In 1924, he was a founder member and organising secretary of the Telephone Users' Protection Association. Writing to The Times in 1927, he gave his address as Wrenhope, Frogmill Farm, Hurley, Berkshire. In 1967, he sat on an appeal committee to raise funds to purchase one of Thomas Hudson's portraits of Handel (1756), for the National Portrait Gallery. The appeal was successful. He was the chairman of Burke Publishing until 1975, and solicitor for the Henry Wood National Memorial Trust.

He appeared as a castaway on the BBC Radio programme Desert Island Discs on 11 August 1969 where he discussed his proposals for introducing copyright protection for elaborated ideas.
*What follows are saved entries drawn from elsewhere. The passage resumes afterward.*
/-- The reference of an input cell: the tracked voltage of a SOFT input, the share's current of any other (R273, R274,
R281); it stays while the classification's load steps are on. -/
def inputRef (x : PolicyReadings) (c : Nat) (s : State) : List (Nat × Word) :=
  if !s.policy.dcPresent then []
  else if s.policy.dcClass = 4 then (if s.policy.vref = 0 then [] else [(refWord, Config.refMv c s.policy.vref)])
  else [(refWord, Config.refMa c (min (bound 6 s) (fromBus 0 (vget 0 s.policy.adapters 0) s * 1000 / max 1 x.dcMv)))]

/-- What the Almanac of an input cell is to do, from its control word w as Helm0 reads it: learn the ripple of a RIPPLE input on RD0
(R273), and stop once it is gone. -/
def inputLearn (w : Word) (s : State) : List (Nat × Word) :=
  if s.policy.dcPresent ∧ s.policy.dcClass = 2 then [(0x30, putFld (putBit (putBit w 8 true) 7 false) 5 2 0)]
  else if s.policy.rippleOn then [(0x30, putBit w 8 false)]
  else []

/-- The current reference of a sink port's cell: its share of the allocation (R281). -/
def portRef (p : Nat) (s : State) : List (Nat × Word) :=
  if !sinkPort p s then []
  else
    let ma := fromBus (p + 1) (vget 0 s.policy.adapters (p + 1)) s * 1000 / max 1 (s.pdPort p).mv
    (sourceCells (p + 1) s).map fun c => (refWord, Config.refMa c (min (portIin p s) ma))

/-- The charge: its current, and the voltage to which it is held (R284). -/
def writePack (s : State) : State :=
  match packCells s with
  | none => s
  | some c =>
    let s := if c.1 = c.2 then s else commitWords c.2 [(refWord, Config.refMv c.2 s.policy.chargeMv)] s
    commitWords c.1 [(refWord, Config.refMa c.1 s.policy.chargeMa)] s

/-- Step 4 of a tick (R269): the results go to the cells by commits, the input phases first. -/
def writeResults (x : PolicyReadings) (s : State) : State :=
  let s := (sourceCells 0 s).foldl (fun t c =>
    let r := fwRead 0x20 (cellBase c + 0x1B0) t
    commitWords c (inputRef x c r.2 ++ inputLearn r.1 r.2) r.2) s
  let s := s.mapPolicy fun p => { p with rippleOn := p.dcPresent && decide (p.dcClass = 2) }
  let s := forAll 2 (fun p t => (sourceCells (p + 1) t).foldl (fun u c => commitWords c (portRef p u) u) t) s
  let s := writePack s
  let s := if s.boot.policyMap.isSome then commitWords 25 [(refWord, BitVec.ofNat 20 s.policy.gref)] s else s
  s.mapPolicy fun p =>
    { p with energy := (List.range 64).foldl (fun m j =>
        let k := inEnergy (j / 2) + j % 2 * 2
        update zeroAt m k (s.counter k)) [] }

/-- What the ports have lost has been seen (R282). -/
def lostSeen (s : State) : State := forAll 3 (fun p t => t.modPdPort p fun q => { q with lost := 0 }) s

/-- The policy bits of PWR_COND (R83, R288). -/
def policyCond (x : PolicyReadings) (s : State) : State :=
  let src := decide (s.policy.sources ≠ 0)
  let soc := socNow x s
  let low := decide (soc ≤ bound 0xF s)
  let s := s.mapPolicy fun p => { p with soc := soc }
  let s := (s.wb 0x7080E 4 low).wb 0x7080E 3 src
  (s.wb 0x7080E 2 (!src)).wb 0x7080E 0 (decide (s.policy.phase = 4) && src)

/-- Source ports limit their offers while there is no source and the battery is low (R279). -/
def limitPorts (s : State) : State :=
  let lim := s.rb 0x7080E 2 && s.rb 0x7080E 4
  forAll 3 (fun p s =>
    if (s.pdPort p).attached && (s.pdPort p).source && (s.pdPort p).pdPartner && ((s.pdPort p).limited != lim) then sourceCaps p lim s
    else s) s

/-- The ROM's answer to a reference loss (R447): once locked, the domains return to MERIDIAN. -/
def relock (s : State) : State :=
  if s.clk.relockRom && clkLock s then
    let s := fwWrite 0x20 0x70401 0x00047#20 s
    if s.rb 0x70401 6 then s else s.mapClk fun c => { c with relockRom := false }
  else s

/-- A policy tick (R269). -/
def policyTick (x : PolicyReadings) (s : State) : State :=
  relock (limitPorts (policyCond x (lostSeen (writeResults x (recompute x (sourceEvents x (measureEff (applyBounds s))))))))

/-- The class of the DC input (R273): means in mV, sags in 0.1 % per step. -/
def dcClassOf (mean sag1 sag2 : Nat) (s : State) : Nat :=
  let p := ofWords [s.rd 0x76E06, s.rd 0x76E07]
  if s.rb 0x76E08 19 ∧ 4546560 ≤ p ∧ p ≤ 6819840 then 2
  else if ((11000 ≤ mean ∧ mean ≤ 15500) ∨ (22000 ≤ mean ∧ mean ≤ 31000)) ∧ sag1 < 30 ∧ sag2 < 30 then 3
  else if 100 ≤ sag1 then 4
  else 1

/-- The input energy counters of the input cells in a Fix, by cell (R274, R293). -/
def fixInputs (b : FixBank) (s : State) : SMap Nat :=
  (sourceCells 0 s).foldl (fun m c => update zeroAt m c (lookup zeroAt b.ctr (inEnergy c))) []

/-- The mean input power between two Fixes, in mW, each counter on its own scale (R274): the counts of the earlier one, and its
time. -/
def mpptPower (old : SMap Nat) (mt : Nat) (b : FixBank) (s : State) : Int :=
  ((sourceCells 0 s).map fun c =>
    countMw (inEnergy c) (counterRise (lookup zeroAt old c) (lookup zeroAt b.ctr (inEnergy c))) ((b.mt + 2 ^ 60 - mt) % 2 ^ 60)).sum

/-- The input-voltage reference moves by 0.5 % of the open-circuit voltage, in the direction that last raised the power; it does
not rise while the draw, of power in mW at mv, exceeds IIN_DC (R274). -/
def mpptMove (power : Int) (mv : Nat) (s : State) : State :=
  s.mapPolicy fun p =>
    let up := if power < p.vpow then !p.vdir else p.vdir
    let past := decide (((vget 0 p.bounds 6 * mv : Nat) : Int) < power * 1000)
    let d := p.voc * 5 / 1000
    { p with vdir := up, vpow := power, vref := if up then (if past then p.vref else p.vref + d) else p.vref - d }

/-- A step of the tracker at an input voltage of mv (R274): a Fix is triggered, and its counters will give the power. -/
def mpptStep (mv : Nat) (s : State) : State :=
  let s := fixAwait 4 (s.mapPolicy fun p => { p with mpptMv := mv })
  fwWrite 0x20 0x74000 (putBit (s.rd 0x74000) 0 true) s

/-- The tracker may move its reference (R271, R274, R281): not while the source is disabled, released or backed off. -/
def mpptOn (s : State) : Bool :=
  policyRuns s && srcEnabled 0 s && decide (s.policy.dcClass = 4) && decide (s.policy.vref ≠ 0) && !s.policy.released &&
    !s.policy.backed

/-- The tracker's Fix has come (R274): the power since the Fix before it moves the reference, which goes to the cells. The first
Fix of a tracking run has none before it, and moves nothing (log 101). -/
def mpptRead (s : State) : State :=
  match fixCame 4 s with
  | none => s
  | some b =>
    let old := s.policy.mpptE
    let new := fixInputs b s
    let before := s.policy.mpptMt
    let s := (fixTaken 4 s).mapPolicy fun p => { p with mpptE := new, mpptMt := some b.mt }
    match before with
    | some mt =>
      if mpptOn s then
        let s := mpptMove (mpptPower old mt b s) s.policy.mpptMv s
        (sourceCells 0 s).foldl (fun t c => commitWords c [(refWord, Config.refMv c t.policy.vref)] t) s
      else s
    | none => s

/-- The input is released, or its open-circuit voltage has been measured (R274): tracking starts at 80 % of it, and goes on
from where it stood. -/
def openCircuit (mv : Option Nat) (s : State) : State :=
  match mv with
  | none => standDown 0 true (s.mapPolicy fun p => { p with released := true })
  | some v =>
    standDown 0 false (s.mapPolicy fun p =>
      { p with voc := v, vref := if p.vref = 0 then v * 8 / 10 else p.vref, released := false })

/-- A step of the climb: 2 % of full scale towards more power, down above PIN_DYN (R275). -/
def climb (power : Nat) (s : State) : State :=
  let lim := genLimit s
  s.mapPolicy fun p =>
    let up := if lim < power then false else if power < p.gpow then !p.gdir else p.gdir
    { p with gdir := up, gpow := power, gref := if up then min 524287 (p.gref + 10486) else p.gref - 10486 }

/-- The reference of the generator goes to C25 (R275). -/
def commitGen (s : State) : State := commitWords 25 [(refWord, BitVec.ofNat 20 s.policy.gref)] s

/-- The SMBus block has the clock and data pads of its controller side, without which no pack answers (R29). -/
def smbusUp (s : State) : Bool := padOf 0x38 256 s && padOf 0x38 257 s

/-- A poll of a smart pack (R285): five unanswered ones in a row mark it absent. -/
def batteryPoll (r : Option PackReading) (s : State) : State :=
  match (if smbusUp s then r else none) with
  | some x => s.mapPolicy fun p => { p with smart := true, pack := some x, missed := 0 }
  | none =>
    s.mapPolicy fun p =>
      let m := min 5 (p.missed + 1)
      if 5 ≤ m ∧ p.smart = true then { p with missed := m, pack := none, phase := 0, chargeMa := 0 } else { p with missed := m }

/-- POLICY_TICK (R269). -/
def execPolicyTick (x : PolicyReadings) (s : State) : Result := happens (policyRuns s) (policyTick x) s

/-- The DC input has its class (R273): the ripple detector stays for RIPPLE and VEHICLE, and a SOFT input is tracked from 80 % of
its open-circuit voltage (R274). -/
def classify (k : Nat) (s : State) : State :=
  let s := if k = 2 ∨ k = 3 then s else rd0 false s
  s.mapPolicy fun p =>
    { p with dcPresent := true, dcClass := k, dcLow := 0, dcStep := 0, vref := if k = 4 then p.voc * 8 / 10 else 0,
             mpptMt := none }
== Other family members ==
Stanley's brother Harold Rubinstein was the brother in law of Victor Gollancz, and acted on the defence of Radclyffe Hall's novel, The Well of Loneliness on obscenity charges in 1928. Harold's elder son, Michael Rubinstein acted for Penguin Books in the prosecution of D.H. Lawrence's novel Lady Chatterley's Lover for obscenity in 1960. Harold's younger son Hilary Rubinstein became a publisher and literary agent.

== Bibliography ==
- Rubinstein, Stanley (1910). "Temptation. Valse."
- Rubinstein, Stanley (1913). "Goodnight. Song, words & music by S. J. Rubinstein"
- Rubinstein, Stanley (1926). "Bubbson. An extra-vaganza"
- Rubinstein, Stanley (1932). "Love In Law"
- Rubinstein, Stanley (1947). "The Street Trader's Lot - London 1851"
- Rubinstein, Stanley (1949). "Merry Murder"
- Rubinstein, Stanley (1952). "A Letter to the Editor - Reminiscences"
- Rubinstein, Stanley (1968). "Historians of London : an account of the many surveys, histories, perambulations, maps and engravings made about the city and its environs, and of the dedicated Londoners who made them"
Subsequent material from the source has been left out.